Mas existem algumas dificuldades importantes: o sistema funciona para o caso em duas dimensões (espaciais) e as partículas utilizadas precisam possuir propriedades bem específicas. Por que em duas dimensões? A construção das tranças pode ser imaginado como um troca de posição entre as particulas, e na mecânica quântica sabemos que ao trocarmos a posição de duas partículas, podemos ter duas situações: o sinal da função de onda não se altera ou se altera. No primeiro caso dizemos que as partículas são bósons (exemplo é o fóton) e no segundo caso dizemos que as partículas são férmions (exemplo é o elétron) e neste caso não é possível utilizarmos as tranças para a construção de computadores quânticos. Dizemos que a fase altera de +1 para bósons e de -1 para férmions.
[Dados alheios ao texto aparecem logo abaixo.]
-- ==== Sys2Proof/Certificates/Slice0/Obligations.lean ====
section
/-!
DEFINITION. The statements for the provers, from the numbered rules of the manual. A table of constructors at the head of
a statement names the instructions that it is about.
-/

open Sys2Proof Sys2Proof.Machine

/-! ## Class 0 -/

/-- R59 (with R18, R33, R55): the three-operand forms that have a `.d` form. Each computes r from its sources at its width, writes
it to its destination, and writes the low word to its lane's latch. R59, R60: the products' high words, and division: truncating,
with b = 0 and the overflow case as R60 gives them. R59: the compares write the word 1 or 0; their `.d` forms compare pairs.
(Which source takes the older entry where two name one queue register is the model's choice: log entry 81; that a `.d` form takes
gz as a destination, and discards both words, is read by inference: log entry 16.) -/
def Obligations.IntegerArithmetic : Prop :=
  (∀ row ∈ ([(Instr.add, fun _ a b => a + b),
      (Instr.sub, fun _ a b => a - b),
      (Instr.adds, fun w a b => BitVec.ofInt w (max (-(2 ^ (w - 1))) (min (2 ^ (w - 1) - 1) (a.toInt + b.toInt)))),
      (Instr.subs, fun w a b => BitVec.ofInt w (max (-(2 ^ (w - 1))) (min (2 ^ (w - 1) - 1) (a.toInt - b.toInt)))),
      (Instr.mul, fun _ a b => a * b),
      (Instr.min, fun _ a b => if a.toInt ≤ b.toInt then a else b),
      (Instr.max, fun _ a b => if a.toInt ≤ b.toInt then b else a),
      (Instr.minu, fun _ a b => if a.toNat ≤ b.toNat then a else b),
      (Instr.maxu, fun _ a b => if a.toNat ≤ b.toNat then b else a),
      (Instr.and, fun _ a b => a &&& b),
      (Instr.or, fun _ a b => a ||| b),
      (Instr.xor, fun _ a b => a ^^^ b),
      (Instr.andn, fun _ a b => a &&& ~~~b),
      (Instr.shl, fun w a b => a <<< (b.toNat % w)),
      (Instr.shr, fun w a b => a >>> (b.toNat % w)),
      (Instr.sra, fun w a b => a.sshiftRight (b.toNat % w)),
      (Instr.rol, fun w a b => a.rotateLeft (b.toNat % w))]
      : List ((Int3 → Instr) × ((w : Nat) → BitVec w → BitVec w → BitVec w))),
    (∀ d a b x y s s1 s2 s3, Reads a s.begin x s1 → ReadsI b s1 y s2 → Writes d (row.2 32 x y) s2 s3 →
      exec (row.1 (.w d a b)) s = .next (s3.latched (row.2 32 x y))) ∧
    (∀ d a b s, let r := row.2 64 (s.begin.pairOf a) (s.begin.psrcOf b)
      exec (row.1 (.d d a b)) s = .next ((s.begin.putPair d r).latched (r.extractLsb' 0 32)))) ∧
  (∀ row ∈ ([(Instr.mulh, fun a b => (a.signExtend 64 * b.signExtend 64).extractLsb' 32 32),
      (Instr.mulhu, fun a b => (a.setWidth 64 * b.setWidth 64).extractLsb' 32 32),
      (Instr.div, fun a b => if b = 0 then 0xFFFFFFFF else if a = 0x80000000 ∧ b = 0xFFFFFFFF then 0x80000000
        else BitVec.ofInt 32 (a.toInt.tdiv b.toInt)),
      (Instr.divu, fun a b => if b = 0 then 0xFFFFFFFF else BitVec.ofNat 32 (a.toNat / b.toNat)),
      (Instr.rem, fun a b => if b = 0 then a else if a = 0x80000000 ∧ b = 0xFFFFFFFF then 0
        else BitVec.ofInt 32 (a.toInt - b.toInt * a.toInt.tdiv b.toInt)),
      (Instr.remu, fun a b => if b = 0 then a else a - BitVec.ofNat 32 (b.toNat * (a.toNat / b.toNat)))]
      : List ((Int3W → Instr) × (Word → Word → Word))),
    ∀ d a b x y s s1 s2 s3, Reads a s.begin x s1 → ReadsI b s1 y s2 → Writes d (row.2 x y) s2 s3 →
      exec (row.1 ⟨d, a, b⟩) s = .next (s3.latched (row.2 x y))) ∧
  (∀ row ∈ ([(Instr.seq, fun _ a b => a = b), (Instr.sne, fun _ a b => a ≠ b),
      (Instr.slt, fun _ a b => a.toInt < b.toInt), (Instr.sge, fun _ a b => b.toInt ≤ a.toInt),
      (Instr.sltu, fun _ a b => a.toNat < b.toNat), (Instr.sgeu, fun _ a b => b.toNat ≤ a.toNat)]
      : List ((Cmp → Instr) × ((w : Nat) → BitVec w → BitVec w → Prop))),
    ∀ r : Word,
    (∀ d a b x y s s1 s2 s3, Reads a s.begin x s1 → ReadsI b s1 y s2 → (r = 1 ∧ row.2 32 x y ∨ r = 0 ∧ ¬row.2 32 x y) →
      Writes d r s2 s3 → exec (row.1 (.w d a b)) s = .next (s3.latched r)) ∧
    (∀ d a b s t, (r = 1 ∧ row.2 64 (s.begin.pairOf a) (s.begin.psrcOf b) ∨ r = 0 ∧ ¬row.2 64 (s.begin.pairOf a) (s.begin.psrcOf b)) →
      Writes d r s.begin t → exec (row.1 (.d d a b)) s = .next (t.latched r)))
Mas em duas dimensões, a situação é diferente, podemos obter qualquer valor entre +1 e -1. Este tipo de partículas são denominada anyons (não confundir com ânion , que é um íon de carga negativa) que corresponde a junção da palavra ANY (qualquer em inglês, indicando qualquer fase entre +1 e -1) e o afixo ON que é utilizado comumente para indicar partícula. E não pode ser qualquer anyon, mas o que denominamos anyons não-abelianos. O termo não-abeliano indica que a ordem de duas (ou mais) transformações realizadas nos anyons são importantes (quando a ordem não é importante dizemos que a transformação é abeliana). E justamente esta propriedade de ser não-abeliano, permite produzir tranças (braids) que corresponde a diferentes informações.
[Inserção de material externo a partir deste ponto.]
/-! ## A core of the device -/

@[simp] theorem Device.core_setCore_self (d : Device) (id : Nat) (c : Core) : (d.setCore id c).core id = c := by
  simp [Device.core, Device.setCore]
theorem Device.core_setCore_ne (d : Device) {id j : Nat} (c : Core) (h : j ≠ id) : (d.setCore id c).core j = d.core j :=
  FMap.get_set_ne d.cores c _ h
@[simp] theorem Device.core_modCore_self (d : Device) (id : Nat) (f : Core → Core) : (d.modCore id f).core id = f (d.core id) := by
  simp [Device.modCore]
theorem Device.core_modCore_ne (d : Device) {id j : Nat} (f : Core → Core) (h : j ≠ id) : (d.modCore id f).core j = d.core j :=
  Device.core_setCore_ne d _ h
@[simp] theorem Device.setCore_cycle (d : Device) (id : Nat) (c : Core) : (d.setCore id c).cycle = d.cycle := rfl
@[simp] theorem Device.modCore_cycle (d : Device) (id : Nat) (f : Core → Core) : (d.modCore id f).cycle = d.cycle := rfl
@[simp] theorem Device.setCore_tick (d : Device) (id : Nat) (c : Core) : (d.setCore id c).tick = d.tick := rfl
@[simp] theorem Device.modCore_tick (d : Device) (id : Nat) (f : Core → Core) : (d.modCore id f).tick = d.tick := rfl
@[simp] theorem Device.setCore_mem (d : Device) (id : Nat) (c : Core) : (d.setCore id c).mem = d.mem := rfl
@[simp] theorem Device.modCore_mem (d : Device) (id : Nat) (f : Core → Core) : (d.modCore id f).mem = d.mem := rfl
@[simp] theorem Device.setCore_memPoison (d : Device) (id : Nat) (c : Core) : (d.setCore id c).memPoison = d.memPoison := rfl
@[simp] theorem Device.modCore_memPoison (d : Device) (id : Nat) (f : Core → Core) : (d.modCore id f).memPoison = d.memPoison := rfl
@[simp] theorem Device.setCore_caches (d : Device) (id : Nat) (c : Core) : (d.setCore id c).caches = d.caches := rfl
@[simp] theorem Device.modCore_caches (d : Device) (id : Nat) (f : Core → Core) : (d.modCore id f).caches = d.caches := rfl
@[simp] theorem Device.setCore_scopes (d : Device) (id : Nat) (c : Core) : (d.setCore id c).scopes = d.scopes := rfl
@[simp] theorem Device.modCore_scopes (d : Device) (id : Nat) (f : Core → Core) : (d.modCore id f).scopes = d.scopes := rfl
@[simp] theorem Device.setCore_versions (d : Device) (id : Nat) (c : Core) : (d.setCore id c).versions = d.versions := rfl
@[simp] theorem Device.modCore_versions (d : Device) (id : Nat) (f : Core → Core) : (d.modCore id f).versions = d.versions := rfl
@[simp] theorem Device.setCore_locks (d : Device) (id : Nat) (c : Core) : (d.setCore id c).locks = d.locks := rfl
@[simp] theorem Device.modCore_locks (d : Device) (id : Nat) (f : Core → Core) : (d.modCore id f).locks = d.locks := rfl
@[simp] theorem Device.setCore_objs (d : Device) (id : Nat) (c : Core) : (d.setCore id c).objs = d.objs := rfl
@[simp] theorem Device.modCore_objs (d : Device) (id : Nat) (f : Core → Core) : (d.modCore id f).objs = d.objs := rfl
@[simp] theorem Device.setCore_banks (d : Device) (id : Nat) (c : Core) : (d.setCore id c).banks = d.banks := rfl
@[simp] theorem Device.modCore_banks (d : Device) (id : Nat) (f : Core → Core) : (d.modCore id f).banks = d.banks := rfl
@[simp] theorem Device.setCore_bankq (d : Device) (id : Nat) (c : Core) : (d.setCore id c).bankq = d.bankq := rfl
@[simp] theorem Device.modCore_bankq (d : Device) (id : Nat) (f : Core → Core) : (d.modCore id f).bankq = d.bankq := rfl
@[simp] theorem Device.setCore_slots (d : Device) (id : Nat) (c : Core) : (d.setCore id c).slots = d.slots := rfl
@[simp] theorem Device.modCore_slots (d : Device) (id : Nat) (f : Core → Core) : (d.modCore id f).slots = d.slots := rfl
@[simp] theorem Device.setCore_claimq (d : Device) (id : Nat) (c : Core) : (d.setCore id c).claimq = d.claimq := rfl
@[simp] theorem Device.modCore_claimq (d : Device) (id : Nat) (f : Core → Core) : (d.modCore id f).claimq = d.claimq := rfl
@[simp] theorem Device.setCore_claimRecv (d : Device) (id : Nat) (c : Core) : (d.setCore id c).claimRecv = d.claimRecv := rfl
@[simp] theorem Device.modCore_claimRecv (d : Device) (id : Nat) (f : Core → Core) : (d.modCore id f).claimRecv = d.claimRecv := rfl
@[simp] theorem Device.setCore_drains (d : Device) (id : Nat) (c : Core) : (d.setCore id c).drains = d.drains := rfl
@[simp] theorem Device.modCore_drains (d : Device) (id : Nat) (f : Core → Core) : (d.modCore id f).drains = d.drains := rfl
@[simp] theorem Device.setCore_poolActive (d : Device) (id : Nat) (c : Core) : (d.setCore id c).poolActive = d.poolActive := rfl
@[simp] theorem Device.modCore_poolActive (d : Device) (id : Nat) (f : Core → Core) : (d.modCore id f).poolActive = d.poolActive := rfl
@[simp] theorem Device.setCore_walks (d : Device) (id : Nat) (c : Core) : (d.setCore id c).walks = d.walks := rfl
@[simp] theorem Device.modCore_walks (d : Device) (id : Nat) (f : Core → Core) : (d.modCore id f).walks = d.walks := rfl
@[simp] theorem Device.setCore_jobs (d : Device) (id : Nat) (c : Core) : (d.setCore id c).jobs = d.jobs := rfl
@[simp] theorem Device.setCore_linesWait (d : Device) (id : Nat) (c : Core) : (d.setCore id c).linesWait = d.linesWait := rfl
@[simp] theorem Device.setCore_claimSent (d : Device) (id : Nat) (c : Core) : (d.setCore id c).claimSent = d.claimSent := rfl
@[simp] theorem Device.setCore_sentSeq (d : Device) (id : Nat) (c : Core) : (d.setCore id c).sentSeq = d.sentSeq := rfl
@[simp] theorem Device.setCore_fabSent (d : Device) (id : Nat) (c : Core) : (d.setCore id c).fabSent = d.fabSent := rfl
@[simp] theorem Device.setCore_away (d : Device) (id : Nat) (c : Core) : (d.setCore id c).away = d.away := rfl
@[simp] theorem Device.setCore_reports (d : Device) (id : Nat) (c : Core) : (d.setCore id c).reports = d.reports := rfl
@[simp] theorem Device.setCore_offers (d : Device) (id : Nat) (c : Core) : (d.setCore id c).offers = d.offers := rfl
@[simp] theorem Device.setCore_lent (d : Device) (id : Nat) (c : Core) : (d.setCore id c).lent = d.lent := rfl
@[simp] theorem Device.setCore_travel (d : Device) (id : Nat) (c : Core) : (d.setCore id c).travel = d.travel := rfl
@[simp] theorem Device.setCore_bootReports (d : Device) (id : Nat) (c : Core) : (d.setCore id c).bootReports = d.bootReports := rfl
@[simp] theorem Device.setCore_rootKey (d : Device) (id : Nat) (c : Core) : (d.setCore id c).rootKey = d.rootKey := rfl
@[simp] theorem Device.setCore_idSecret (d : Device) (id : Nat) (c : Core) : (d.setCore id c).idSecret = d.idSecret := rfl
@[simp] theorem Device.setCore_idCert (d : Device) (id : Nat) (c : Core) : (d.setCore id c).idCert = d.idCert := rfl
@[simp] theorem Device.setCore_mgmtMem (d : Device) (id : Nat) (c : Core) : (d.setCore id c).mgmtMem = d.mgmtMem := rfl
@[simp] theorem Device.setCore_mgmtReply (d : Device) (id : Nat) (c : Core) : (d.setCore id c).mgmtReply = d.mgmtReply := rfl
@[simp] theorem Device.setCore_mgmtFaults (d : Device) (id : Nat) (c : Core) : (d.setCore id c).mgmtFaults = d.mgmtFaults := rfl
@[simp] theorem Device.modCore_jobs (d : Device) (id : Nat) (f : Core → Core) : (d.modCore id f).jobs = d.jobs := rfl
@[simp] theorem Device.modCore_linesWait (d : Device) (id : Nat) (f : Core → Core) : (d.modCore id f).linesWait = d.linesWait := rfl
@[simp] theorem Device.modCore_claimSent (d : Device) (id : Nat) (f : Core → Core) : (d.modCore id f).claimSent = d.claimSent := rfl
@[simp] theorem Device.modCore_sentSeq (d : Device) (id : Nat) (f : Core → Core) : (d.modCore id f).sentSeq = d.sentSeq := rfl
@[simp] theorem Device.modCore_fabSent (d : Device) (id : Nat) (f : Core → Core) : (d.modCore id f).fabSent = d.fabSent := rfl
@[simp] theorem Device.modCore_away (d : Device) (id : Nat) (f : Core → Core) : (d.modCore id f).away = d.away := rfl
@[simp] theorem Device.modCore_reports (d : Device) (id : Nat) (f : Core → Core) : (d.modCore id f).reports = d.reports := rfl
@[simp] theorem Device.modCore_offers (d : Device) (id : Nat) (f : Core → Core) : (d.modCore id f).offers = d.offers := rfl
@[simp] theorem Device.modCore_lent (d : Device) (id : Nat) (f : Core → Core) : (d.modCore id f).lent = d.lent := rfl
@[simp] theorem Device.modCore_travel (d : Device) (id : Nat) (f : Core → Core) : (d.modCore id f).travel = d.travel := rfl
@[simp] theorem Device.modCore_bootReports (d : Device) (id : Nat) (f : Core → Core) : (d.modCore id f).bootReports = d.bootReports := rfl
@[simp] theorem Device.modCore_rootKey (d : Device) (id : Nat) (f : Core → Core) : (d.modCore id f).rootKey = d.rootKey := rfl
@[simp] theorem Device.modCore_idSecret (d : Device) (id : Nat) (f : Core → Core) : (d.modCore id f).idSecret = d.idSecret := rfl
@[simp] theorem Device.modCore_idCert (d : Device) (id : Nat) (f : Core → Core) : (d.modCore id f).idCert = d.idCert := rfl
@[simp] theorem Device.modCore_mgmtMem (d : Device) (id : Nat) (f : Core → Core) : (d.modCore id f).mgmtMem = d.mgmtMem := rfl
@[simp] theorem Device.modCore_mgmtReply (d : Device) (id : Nat) (f : Core → Core) : (d.modCore id f).mgmtReply = d.mgmtReply := rfl
@[simp] theorem Device.modCore_mgmtFaults (d : Device) (id : Nat) (f : Core → Core) : (d.modCore id f).mgmtFaults = d.mgmtFaults := rfl
@[simp] theorem Device.setCore_flights (d : Device) (id : Nat) (c : Core) : (d.setCore id c).flights = d.flights := rfl
@[simp] theorem Device.modCore_flights (d : Device) (id : Nat) (f : Core → Core) : (d.modCore id f).flights = d.flights := rfl
@[simp] theorem Device.setCore_linkFlights (d : Device) (id : Nat) (c : Core) : (d.setCore id c).linkFlights = d.linkFlights := rfl
@[simp] theorem Device.modCore_linkFlights (d : Device) (id : Nat) (f : Core → Core) : (d.modCore id f).linkFlights = d.linkFlights := rfl
@[simp] theorem Device.setCore_passedOn (d : Device) (id : Nat) (c : Core) : (d.setCore id c).passedOn = d.passedOn := rfl
@[simp] theorem Device.modCore_passedOn (d : Device) (id : Nat) (f : Core → Core) : (d.modCore id f).passedOn = d.passedOn := rfl
@[simp] theorem Device.setCore_linkUse (d : Device) (id : Nat) (c : Core) : (d.setCore id c).linkUse = d.linkUse := rfl
@[simp] theorem Device.modCore_linkUse (d : Device) (id : Nat) (f : Core → Core) : (d.modCore id f).linkUse = d.linkUse := rfl
@[simp] theorem Device.setCore_acks (d : Device) (id : Nat) (c : Core) : (d.setCore id c).acks = d.acks := rfl
@[simp] theorem Device.modCore_acks (d : Device) (id : Nat) (f : Core → Core) : (d.modCore id f).acks = d.acks := rfl
@[simp] theorem Device.setCore_dieParts (d : Device) (id : Nat) (c : Core) : (d.setCore id c).dieParts = d.dieParts := rfl
@[simp] theorem Device.modCore_dieParts (d : Device) (id : Nat) (f : Core → Core) : (d.modCore id f).dieParts = d.dieParts := rfl
@[simp] theorem Device.setCore_dieEpoch (d : Device) (id : Nat) (c : Core) : (d.setCore id c).dieEpoch = d.dieEpoch := rfl
@[simp] theorem Device.modCore_dieEpoch (d : Device) (id : Nat) (f : Core → Core) : (d.modCore id f).dieEpoch = d.dieEpoch := rfl
@[simp] theorem Device.setCore_parts (d : Device) (id : Nat) (c : Core) : (d.setCore id c).parts = d.parts := rfl
@[simp] theorem Device.modCore_parts (d : Device) (id : Nat) (f : Core → Core) : (d.modCore id f).parts = d.parts := rfl
@[simp] theorem Device.setCore_launches (d : Device) (id : Nat) (c : Core) : (d.setCore id c).launches = d.launches := rfl
@[simp] theorem Device.modCore_launches (d : Device) (id : Nat) (f : Core → Core) : (d.modCore id f).launches = d.launches := rfl
@[simp] theorem Device.setCore_regs (d : Device) (id : Nat) (c : Core) : (d.setCore id c).regs = d.regs := rfl
@[simp] theorem Device.modCore_regs (d : Device) (id : Nat) (f : Core → Core) : (d.modCore id f).regs = d.regs := rfl
@[simp] theorem Device.setCore_ert (d : Device) (id : Nat) (c : Core) : (d.setCore id c).ert = d.ert := rfl
@[simp] theorem Device.modCore_ert (d : Device) (id : Nat) (f : Core → Core) : (d.modCore id f).ert = d.ert := rfl
@[simp] theorem Device.setCore_pkgNum (d : Device) (id : Nat) (c : Core) : (d.setCore id c).pkgNum = d.pkgNum := rfl
@[simp] theorem Device.modCore_pkgNum (d : Device) (id : Nat) (f : Core → Core) : (d.modCore id f).pkgNum = d.pkgNum := rfl
@[simp] theorem Device.setCore_links (d : Device) (id : Nat) (c : Core) : (d.setCore id c).links = d.links := rfl
@[simp] theorem Device.modCore_links (d : Device) (id : Nat) (f : Core → Core) : (d.modCore id f).links = d.links := rfl
@[simp] theorem Device.setCore_nextSeq (d : Device) (id : Nat) (c : Core) : (d.setCore id c).nextSeq = d.nextSeq := rfl
@[simp] theorem Device.modCore_nextSeq (d : Device) (id : Nat) (f : Core → Core) : (d.modCore id f).nextSeq = d.nextSeq := rfl
@[simp] theorem Device.setCore_heldPackets (d : Device) (id : Nat) (c : Core) : (d.setCore id c).heldPackets = d.heldPackets := rfl
@[simp] theorem Device.modCore_heldPackets (d : Device) (id : Nat) (f : Core → Core) : (d.modCore id f).heldPackets = d.heldPackets := rfl
@[simp] theorem Device.setCore_fabSeq (d : Device) (id : Nat) (c : Core) : (d.setCore id c).fabSeq = d.fabSeq := rfl
@[simp] theorem Device.modCore_fabSeq (d : Device) (id : Nat) (f : Core → Core) : (d.modCore id f).fabSeq = d.fabSeq := rfl
@[simp] theorem Device.setCore_heldFab (d : Device) (id : Nat) (c : Core) : (d.setCore id c).heldFab = d.heldFab := rfl
@[simp] theorem Device.modCore_heldFab (d : Device) (id : Nat) (f : Core → Core) : (d.modCore id f).heldFab = d.heldFab := rfl
@[simp] theorem Device.setCore_moved (d : Device) (id : Nat) (c : Core) : (d.setCore id c).moved = d.moved := rfl
@[simp] theorem Device.modCore_moved (d : Device) (id : Nat) (f : Core → Core) : (d.modCore id f).moved = d.moved := rfl
@[simp] theorem Device.setCore_shadow (d : Device) (id : Nat) (c : Core) : (d.setCore id c).shadow = d.shadow := rfl
@[simp] theorem Device.modCore_shadow (d : Device) (id : Nat) (f : Core → Core) : (d.modCore id f).shadow = d.shadow := rfl
@[simp] theorem Device.setCore_twins (d : Device) (id : Nat) (c : Core) : (d.setCore id c).twins = d.twins := rfl
@[simp] theorem Device.modCore_twins (d : Device) (id : Nat) (f : Core → Core) : (d.modCore id f).twins = d.twins := rfl
@[simp] theorem Device.setCore_boot (d : Device) (id : Nat) (c : Core) : (d.setCore id c).boot = d.boot := rfl
@[simp] theorem Device.modCore_boot (d : Device) (id : Nat) (f : Core → Core) : (d.modCore id f).boot = d.boot := rfl
@[simp] theorem Device.setCore_mlog (d : Device) (id : Nat) (c : Core) : (d.setCore id c).mlog = d.mlog := rfl
@[simp] theorem Device.modCore_mlog (d : Device) (id : Nat) (f : Core → Core) : (d.modCore id f).mlog = d.mlog := rfl
@[simp] theorem Device.setCore_secVer (d : Device) (id : Nat) (c : Core) : (d.setCore id c).secVer = d.secVer := rfl
@[simp] theorem Device.modCore_secVer (d : Device) (id : Nat) (f : Core → Core) : (d.modCore id f).secVer = d.secVer := rfl
@[simp] theorem Device.setCore_quotes (d : Device) (id : Nat) (c : Core) : (d.setCore id c).quotes = d.quotes := rfl
@[simp] theorem Device.modCore_quotes (d : Device) (id : Nat) (f : Core → Core) : (d.modCore id f).quotes = d.quotes := rfl
@[simp] theorem Device.setCore_appIrqs (d : Device) (id : Nat) (c : Core) : (d.setCore id c).appIrqs = d.appIrqs := rfl
@[simp] theorem Device.modCore_appIrqs (d : Device) (id : Nat) (f : Core → Core) : (d.modCore id f).appIrqs = d.appIrqs := rfl
@[simp] theorem Device.setCore_dmaReply (d : Device) (id : Nat) (c : Core) : (d.setCore id c).dmaReply = d.dmaReply := rfl
@[simp] theorem Device.modCore_dmaReply (d : Device) (id : Nat) (f : Core → Core) : (d.modCore id f).dmaReply = d.dmaReply := rfl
A construção de materiais de duas dimensões não é o principal o problema [3], mas a produção do tipo de anyon necessário para realizar a computação. No caso do chip da Microsoft, o que se propõe é a utilização de quase-partículas [4], denominada Modo Zero de Majorana (Majorana Zero Mode [5]), que é um tipo específico de anyon não abeliano. O termo Majorana faz referência a um tipo de partícula elementar proposta por Etore Majorana em 1937, e seria uma partícula (mais precisamente um férmion) que seria a sua própria anti-partícula. Normalmente isto não ocorre, por exemplo o elétron que é um férmion, tem como sua anti-partícula o pósitron que é diferente do elétron. Ressaltamos que no caso do chip da Microsoft, não é uma partícula fundamental como a proposta por Majorana, mas sim uma quase partícula de Majorana e não sendo um férmion mas um anyon. O termo Majorana é devido a semelhança na estrutura matemática utilizada para descrever a partícula de Majorana e a quase partícula Modo Zero de Majorana.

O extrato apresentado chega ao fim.